5. О конфискации книги Пильняка "Смертельное манит" (т. Троцкий).

Постановили:

а). Отложить до следующего заседания, не отменяя конфискации.

б). Обязать т.т. Рыкова, Калинина, Молотова и Каменева прочесть рассказ Пильняка "Иван да Марья", а всех членов п/б — повесть "Метель" в сборнике "Пересвет"».

Судя по всему, знакомясь с новинками литературы, Троцкий пришёл в ужас от антисоветского духа, которым были переполнены произведения Бориса Пильняка. Вот и предложил коллегам по политбюро применить в отношении писателя-критикана самые строгие меры. В том числе и немедленную конфискацию самой крамольной его книги. Коллеги не возражали. Но так как почти никто из вождей упомянутых «вредных» произведений прочесть не удосужился, пришлось нерадивых коллег «обязать». Поставив им в пример вождей «правильных»: Троцкого, Зиновьева и Сталина, которые за выходившими из печати новинками следили внимательно.

Тем временем болезнь Ленина благополучно завершилась, в октябре Владимир Ильич вернулся из Горок в Кремль и приступил к работе.

И тотчас началась заранее спланированная и тщательно подготовленная акция, которую поручили провести чекистам. Ещё в июне в Москве и в других крупных городах страны были проведены повальные обыски и аресты. А осенью ОГПУ приступило к массовой высылке из страны цвета российской интеллигенции — всех тех, кто выражал несогласие с проводимой большевиками политикой.

Булгакова эти репрессии не коснулись — «литератор со средним образованием» был ещё мало кому известен, а потому и не вызывал опасений. А между тем он уже засел за сочинение романа, в котором выплёскивал на бумагу свою нескрываемую неприязнь к творцам октябрьского переворота:

«Большевиков ненавидели ненавистью трусливой, шипящей, из-за угла, из темноты. Ненавидели все. Ненавидели днём и ночью...»

С нескрываемым удовлетворением упоминалось в романе и о том, что все только и ждали того момента...

«...когда большевиков повесят на фонарях на Театральной площади...»

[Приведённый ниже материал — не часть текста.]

-- ==== Sys2Proof/Certificates/Slice0/Obligations.lean ====
section
/-! DEFINITION. The statements for the provers. Each formalises rules of spec/, named in its docstring. -/

section

open Sys2Proof Sys2Proof.Machine Sys2Proof.Claims

/-! ### Command words -/

/-- Decode and encode agree: each command decodes from its own word, and a word decodes to a command only if it is
that command's word (`30_encoding.md` R94, R98). -/
def Obligations.DecodeEncodeAgree : Prop :=
  (∀ i : Instr, i.wellFormed = true → decode (encode i) = .ok i ∧ decodeTableWord 32 (encode i).toNat = some i) ∧
    ∀ (w : Word) (i : Instr), decode w = .ok i → encode i = w

/-- Decode makes its four checks in the order of `30_encoding.md` R98, and answers the command with the word's opcode
and flags when they pass. -/
def Obligations.DecodeChecksInOrder : Prop :=
  ∀ w : Word,
    (wordReservedZero w = false → decode w = .error .reservedBits) ∧
    (wordReservedZero w = true → wordOpcodeDefined w = false → decode w = .error .reservedOpcode) ∧
    (wordReservedZero w = true → wordOpcodeDefined w = true →
      (w.toNat % 256 = 0x01 ∨ w.toNat % 256 = 0x04) → w.toNat / 512 ≠ 0 → decode w = .error .undefinedFlagBits) ∧
    (wordReservedZero w = true → wordOpcodeDefined w = true →
      w.toNat % 256 ≠ 0x01 → w.toNat % 256 ≠ 0x04 → w.toNat / 256 ≠ 0 → decode w = .error .flagsNotZero) ∧
    (wordWellFormed w = true → ∃ i, decode w = .ok i ∧ i.opcode = w.toNat % 256 ∧ i.flags = w.toNat / 256)

/-- Some words written out from the table of `30_encoding.md` R94. -/
def Obligations.WrittenWordsDecode : Prop :=
  decode 0x00000001 = .ok (.sha256 false) ∧ decode 0x00000101 = .ok (.sha256 true) ∧
    decode 0x00000104 = .ok (.b64uEncode true) ∧ decode 0x0000000A = .ok .emsaPssEncode ∧
    decode 0x00000016 = .ok .ps256Verify ∧ decode 0x0000001C = .ok .es256Sign ∧
    decode 0x00000000 = .error .reservedOpcode ∧ decode 0x00010001 = .error .reservedBits

/-! ### The step -/

/-- When the sequencer moves next (its turn is first, or no event is left) and the word in flight decodes to i, the
step is exec of i, with the sequencer's turn taken off the list (`10_state.md` R38; the list of turns is the model's
form of the total order of `20_memory.md` R76, log entry 4). -/
def Obligations.StepRunsDecodedCommand : Prop :=
  ∀ (s : State) (c : InFlight) (i : Instr), s.inflight = some c → decode c.word = .ok i → i.wellFormed = true →
    (s.turns = [] → step s = exec i s) ∧
    ∀ rest, s.turns = .completion :: rest → step s = exec i { s with turns := rest }

/-- A reserved opcode, a nonzero undefined FLAGS bit or a nonzero RSVD bit: the command completes with
Error(UNSUPPORTED, ILLEGAL_CMD), ERRCODE 0x3003, and changes nothing else (`30_encoding.md` R99). That the sequencer
moves when no event is left, and that its turn is otherwise taken off the list of turns, is the model's choice (log
entry 4). -/
def Obligations.IllegalWordsComplete : Prop :=
  ∀ (s : State) (c : InFlight), s.inflight = some c → wordWellFormed c.word = false →
    (s.turns = [] → step s = .next (failed s 0x3003)) ∧
    ∀ rest, s.turns = .completion :: rest → step s = .next (failed { s with turns := rest } 0x3003)

/-- Every step has a next state: no command and no host access stops the core (`60_exceptions.md` R300). -/
def Obligations.StepNeverStops : Prop := ∀ s : State, ∃ t, step s = .next t

/-- Progress (`70_reset_and_hazards.md` R352). After the events still to come and one step more the core is idle. A
command in flight, where no reset or power-on is among these events, stays in flight for some of them and then
completes, with DONE = 1. How many events come before the completion is the list of turns (the model's choice, log
entry 4). -/
def Obligations.CoreGoesIdle : Prop :=
  (∀ s : State, ∃ t : State,
    Host.Core.run Sys2Proof.core (s.turns.length + 1) s = .next t ∧ t.inflight = none ∧ t.turns = []) ∧
  ∀ (s : State) (c : InFlight), s.inflight = some c → (∀ e ∈ s.turns, e ≠ .resetInput ∧ e ≠ .powerOn) →
    ∃ k ≤ s.turns.length,
      (∀ j ≤ k, ∃ u : State, Host.Core.run Sys2Proof.core j s = .next u ∧ u.inflight = some c) ∧
      ∃ t : State, Host.Core.run Sys2Proof.core (k + 1) s = .next t ∧ t.inflight = none ∧ t.status.done = true

/-- The invariant holds after reset. -/
def Obligations.ResetMeetsInvariant : Prop := Invariant State.reset

/-- Every step keeps the invariant: DMEM stays canonical, ERRCODE is a code this core raises, ERR agrees with CLASS,
VALID is 1 only after the six commands that report a boolean, RESULT_LEN is at most DMEM_BYTES, and the record of a
busy core is cleared. -/
def Obligations.StepKeepsInvariant : Prop := ∀ s t : State, Invariant s → step s = .next t → Invariant t

/-! ### Reset -/

/-- The reset state (`70_reset_and_hazards.md` R340), after the reset input in any state, after power-on in any state,
and in State.reset. That both events are items of the list of turns is the model's choice (log entry 4). -/
def Obligations.ResetState : Prop :=
  ∀ t : State, (t = State.reset ∨ (∃ (s : State) (rest : List Turn), s.turns = .resetInput :: rest ∧ step s = .next t) ∨
      ∃ (s : State) (rest : List Turn), s.turns = .powerOn :: rest ∧ step s = .next t) →
    t.readReg .id = 0x4A575443 ∧ t.readReg .version = 0x00010000 ∧ t.readReg .ctrl = 0 ∧ t.readReg .status = 0 ∧
      t.readReg .cmd = 0 ∧ t.readReg .errcode = 0 ∧ t.readReg .resultLen = 0 ∧ (∀ i, t.readReg (.arg i) = 0) ∧
      t.inflight = none ∧ t.busy = false ∧ t.irq = false

/-- The reset input keeps every byte of DMEM and discards a command in flight, which writes nothing and draws nothing
(`70_reset_and_hazards.md` R341, R343). After power-on every byte is the free byte of that power-on (log entry 1). -/
def Obligations.ResetAndDmem : Prop :=
  ∀ (s : State) (rest : List Turn),
    (s.turns = .resetInput :: rest → ∃ t, step s = .next t ∧ (∀ a, t.dmem.byte a = s.dmem.byte a) ∧
      t.inflight = none ∧ t.rngDraws = s.rngDraws) ∧
    (s.turns = .powerOn :: rest → ∃ t, step s = .next t ∧
      (∀ a, t.dmem.byte a = Config.powerOnByte (s.dmem.powerOn + 1) a) ∧ t.inflight = none ∧ t.rngDraws = s.rngDraws)

/-! ### The host port -/

/-- Command issue (`10_state.md` R37), for every word, as one step. That the write is an item of the list of turns,
which the step takes off, is the model's choice (log entry 4). -/
def Obligations.CommandIssue : Prop :=
  ∀ (s : State) (w : Word) (rest : List Turn), s.turns = .host (.write .word 0x00010 w) :: rest →
    (s.inflight ≠ none →
      step s = .next { s with turns := rest, status := { s.status with cmdOverrun := true } }) ∧
    (s.inflight = none →
      step s = .next { s with
        turns := rest
        cmdLast := w
        status := { s.status with done := false, err := false, valid := false }
        errcode := 0
        resultLen := 0
        inflight := some { word := w, args := s.args, extRand := s.ctrl.extRand } })

/-- Byte lanes (`20_memory.md` R68): a performed write of n bytes stores (v >> 8i) mod 256 at d + i and leaves every
other byte and all other state alone; a performed read returns the little-endian sum; a register read returns the
register's value, which is CMD_LAST at CMD, and the register's own at ERRCODE, RESULT_LEN and ARG0 to ARG7
(`10_state.md` R25 to R28). ID and VERSION are in IgnoredAccesses, CTRL and STATUS in StatusAndControlRead. -/
def Obligations.ByteLanes : Prop :=
  (∀ (s : State) (size : AccessSize) (o : Offset) (d : Nat), s.inflight = none → o.toNat = 0x10000 + d →
    d % size.bytes = 0 →
    (s.hostRead size o).2 = s ∧
      (s.hostRead size o).1.toNat = ((List.range size.bytes).map fun i => (s.dmem.byte (d + i)).toNat * 256 ^ i).sum ∧
      ∀ v : Word, (∃ m, s.hostWrite size o v = { s with dmem := m }) ∧
        (∀ i, i < size.bytes → ((s.hostWrite size o v).dmem.byte (d + i)).toNat = (v.toNat >>> (8 * i)) % 256) ∧
        ∀ a, ¬ (d ≤ a ∧ a < d + size.bytes) → (s.hostWrite size o v).dmem.byte a = s.dmem.byte a) ∧
  (∀ (s : State) (o : Offset), o.toNat < 0x1000 → o.toNat % 4 = 0 →
    s.hostRead .word o = (s.readReg (regAt o.toNat), s)) ∧
  ∀ s : State, s.hostRead .word 0x00010 = (s.cmdLast, s) ∧ s.hostRead .word 0x00014 = (s.errcode, s) ∧
    s.hostRead .word 0x00018 = (s.resultLen, s) ∧ s.hostRead .word 0x00020 = (s.args.a0, s) ∧
    s.hostRead .word 0x00024 = (s.args.a1, s) ∧ s.hostRead .word 0x00028 = (s.args.a2, s) ∧
    s.hostRead .word 0x0002C = (s.args.a3, s) ∧ s.hostRead .word 0x00030 = (s.args.a4, s) ∧
    s.hostRead .word 0x00034 = (s.args.a5, s) ∧ s.hostRead .word 0x00038 = (s.args.a6, s) ∧
    s.hostRead .word 0x0003C = (s.args.a7, s)

/-- While BUSY = 1 every DMEM access is dropped and sets ACCESS_ERR (`20_memory.md` R67), and so is a write to ARG0 to
ARG7, while reads of every register and writes to CTRL, STATUS and CMD are performed (R66). -/
def Obligations.BusyDropsAccesses : Prop :=
  ∀ s : State, s.inflight ≠ none →
    (∀ (size : AccessSize) (o : Offset) (v : Word), 0x10000 ≤ o.toNat →
      s.hostRead size o = (0, { s with status := { s.status with accessErr := true } }) ∧
      s.hostWrite size o v = { s with status := { s.status with accessErr := true } }) ∧
    (∀ (o : Offset) (v : Word), o.toNat % 4 = 0 → 0x020 ≤ o.toNat → o.toNat < 0x040 →
      s.hostWrite .word o v = { s with status := { s.status with accessErr := true } }) ∧
    (∀ o : Offset, o.toNat % 4 = 0 → o.toNat < 0x1000 → s.hostRead .word o = (s.readReg (regAt o.toNat), s)) ∧
    ∀ v : Word, s.hostWrite .word 0x00008 v = { s with ctrl := { ie := v.getLsbD 0, extRand := v.getLsbD 1 } } ∧
      s.hostWrite .word 0x0000C v = { s with status := s.status.writeOneToClear v } ∧
      s.hostWrite .word 0x00010 v = { s with status := { s.status with cmdOverrun := true } }

/-- A register access that is not four aligned bytes (`20_memory.md` R64) and a misaligned DMEM access (R65) are
dropped: a write changes nothing, a read returns 0, and ACCESS_ERR is set. Every other register access, and every
aligned DMEM access of an idle core, is performed. -/
def Obligations.MisalignedAccesses : Prop :=
  ∀ (s : State) (size : AccessSize) (o : Offset) (v : Word),
    (o.toNat < 0x1000 → size.bytes ≠ 4 ∨ o.toNat % 4 ≠ 0 →
      s.hostRead size o = (0, { s with status := { s.status with accessErr := true } }) ∧
      s.hostWrite size o v = { s with status := { s.status with accessErr := true } }) ∧
    (o.toNat < 0x1000 → size.bytes = 4 → o.toNat % 4 = 0 →
      s.hostRead size o = (s.readReg (regAt o.toNat), s) ∧ s.hostWrite size o v = s.writeReg (regAt o.toNat) v) ∧
    (0x10000 ≤ o.toNat → o.toNat % size.bytes ≠ 0 →
      s.hostRead size o = (0, { s with status := { s.status with accessErr := true } }) ∧
      s.hostWrite size o v = { s with status := { s.status with accessErr := true } }) ∧
    (0x10000 ≤ o.toNat → o.toNat % size.bytes = 0 → s.inflight = none →
      s.hostRead size o = (lanesToWord (s.dmem.read (o.toNat - 0x10000) size.bytes), s) ∧
      s.hostWrite size o v = { s with dmem := s.dmem.write (o.toNat - 0x10000) (wordToLanes v size.bytes) })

30 декабря 1922 года у литературоведа Евдоксии Фёдоровны Никитиной проходил очередной «Никитинский субботник». Булгаков читал на нём главы из «Записок на манжетах». Затем Илья Сельвинский декламировал свою поэму «Рысь».

С этого момента жизненные пути Булгакова и Сельвинского станут пересекаться довольно часто. Но, странное дело, в своих записях ни один из них не оставил ни единого упоминания о встречах друг с другом.

В Центральном литературном архиве сохранилась рецензия на тот вариант «Рыси», что читал Сельвинский. Приговор, который вынес этому стихотворному «венку сонетов» рецензент П.Н. Зайцев (главным образом на основании того, что его форма якобы не соответствует содержанию), был довольно суров:

«В целом поэму следует считать неудавшейся... В настоящем виде поэму печатать нельзя».

«Рысь» образца начала 20-х так никогда и не была напечатана.

А вот Булгаков имел в тот вечер все основания сказать слушателям, что читает им главы повести, принятой к публикации одним из советских издательств. Дело в том, что некоторое время тому назад он познакомился...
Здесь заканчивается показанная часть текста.